Nothing is failsafe when it comes to FDCPA compliance, but these eight tips should help you establish a bona fide error defense if you are sued, and help you prevent law suits challenging your validation notice practices altogether.
Disclaimer: Ontario Systems is a technology company and provides this blog article solely for general informational and marketing purposes. You should not rely on the content of this material for any other purpose or as specific guidance for your company. Ontario Systems’ advice, services, tools and products described herein do not guarantee compliance with any law or industry standard.
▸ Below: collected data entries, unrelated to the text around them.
-- ==== Sys2Proof/Machine/Sched.lean ====
section
/-!
DEFINITION. Traffic scheduling, shaping and guarantees (R341–R352, R356): the transmit queues of the logical
ports, their buckets and finish tags, the slice shapers and the samples. Times are in ns (log entry 20).
-/
namespace Sys2Proof.Machine

def State.setNet (s : State) (f : Net → Net) : State := { s with net := f s.net }

/-- The time of a command; it never goes back. -/
def State.at (s : State) (now : Nat) : State := s.setNet (fun n => { n with now := max n.now now })

/-! ### Ports (Table 10-1) -/

/-- The mode of the physical port of a logical port, and the port itself. -/
def State.ethMode (s : State) (p : Nat) : Nat := s.obj (0x3400 + p) 2

/-- Whether the mode of its physical port creates a logical port. -/
def State.lportExists (s : State) (l : Nat) : Bool := decide (l < 32) && decide (l % 4 < 2 ^ (s.ethMode (l / 4)))

/-- Whether a logical port is up. -/
def State.lportUp (s : State) (l : Nat) : Bool := bit s.net.up l

/-- Count an event of a logical port (Table 10-13). -/
def State.portCount (s : State) (l k n : Nat) : State := s.count (0x3400 + l / 4) (0x10 + 0x10 * (l % 4) + k) n

/-- The nominal rate of a logical port of a physical port, MB/s (R350). -/
def State.nominal (s : State) (p : Nat) : Nat := 100000 / 2 ^ (s.ethMode p)

/-- The capacity C of a physical port's logical ports (R351). -/
def State.capacity (s : State) (p : Nat) : Nat :=
  let lim := s.obj (0x3710 + p) 2
  if lim = 0 then s.nominal p else min lim (s.nominal p)

/-! ### Configuration records (Tables 11-1, 11-2) -/

/-- The record that a queue has by default. -/
def qDflt (q : Nat) : Nat :=
  if q = 0 then 64 + 5000 * 2 ^ 32 + 65536 * 2 ^ 96 + 1048576 * 2 ^ 128
  else 1 + 2 ^ 16 + 65536 * 2 ^ 96 + 1048576 * 2 ^ 128

/-- The record of a queue of a physical port, and its fields. -/
def State.qcfg (s : State) (p q : Nat) : Nat := look (qDflt q) s.net.qcfg (p * 2048 + q)
def qWeight (r : Nat) : Nat := bits r 15 0
def qRank (r : Nat) : Nat := bits r 16 16
def qZero (r : Nat) : Bool := bit r 17
def qMin (r : Nat) : Nat := bits r 63 32
def qMax (r : Nat) : Nat := bits r 95 64
def qBurst (r : Nat) : Nat := bits r 127 96
def qLimit (r : Nat) : Nat := bits r 159 128

/-- The slice shaper record of a slice in a network island, and its fields. -/
def ssDflt : Nat := 4194304 * 2 ^ 32
def State.sscfg (s : State) (k : Nat) : Nat := look ssDflt s.net.sscfg k
def ssMax (r : Nat) : Nat := bits r 31 0
def ssBurst (r : Nat) : Nat := bits r 63 32
def ssZero (r : Nat) : Bool := bit r 64

/-- The queues of a port whose record is not that of Table 11-1, and queue 0. -/
def State.portQueues (s : State) (p : Nat) : List Nat :=
  0 :: ((s.net.qcfg.map Prod.fst).filter (fun k => k / 2048 == p && k % 2048 != 0)).map (fun k => k % 2048)

/-- S0 and S1 of a port, for the records that `rec` gives (R350, R351). -/
def guarSum (rank : Nat) (rs : List Nat) : Nat := ((rs.filter (fun r => qRank r == rank)).map qMin).sum

/-- S0 or S1 of a port. -/
def State.guarS (s : State) (p rank : Nat) : Nat := guarSum rank ((s.portQueues p).map (s.qcfg p))

/-- The effective guarantee of a queue, MB/s (R351). -/
def State.guarantee (s : State) (p q : Nat) : Nat :=
  let r := s.qcfg p q
  let c := s.capacity p
  let s0 := s.guarS p 0
  let s1 := s.guarS p 1
  if s0 + s1 ≤ c then qMin r
  else if s0 ≤ c then (if qRank r = 0 then qMin r else qMin r * (c - s0) / s1)
  else if qRank r = 0 then qMin r * c / s0 else 0

/-- The factor applied to rank 1, in 1/65,536 (R351). -/
def State.guarFactor (s : State) (p : Nat) : Nat :=
  let c := s.capacity p
  let s0 := s.guarS p 0
  let s1 := s.guarS p 1
  if s0 + s1 ≤ c then 65536 else if s0 ≤ c then (c - s0) * 65536 / s1 else 0

/-! ### Buckets (R345, R347–R349) -/

/-- The balance of a bucket in 1/65,536 byte, filled at `rate` MB/s up to `cap` bytes; none is a full one. -/
def balance (b : Option Bucket) (rate cap now : Nat) : Int :=
  match b with
  | none => (cap * 65536 : Nat)
  | some x => min ((cap * 65536 : Nat) : Int) (x.tok + ((rate * (now - x.last) * 65536 / 1000 : Nat) : Int))

/-- A bucket after a charge of n bytes. -/
def charge (b : Option Bucket) (rate cap now n : Nat) : Bucket :=
  ⟨balance b rate cap now - ((n * 65536 : Nat) : Int), now⟩

/-- The counted length of a frame on a physical port (R341). -/
def State.counted (s : State) (p len : Nat) : Nat :=
  (max 1 ((len : Int) + signed 32 (s.obj (0x3710 + p) 1))).toNat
You are ultimately responsible for your own company’s actions and compliance efforts. Because everyone’s situation is different, you must consult your own attorneys, accountants, and/or other advisors to obtain specific advice on your company’s compliance, legal, tax, regulatory and/or other business needs. Despite Ontario Systems’ efforts to provide current and up-to-date information, you need to recognize that the information contained herein may become outdated quickly and may contain errors and/or other inaccuracies.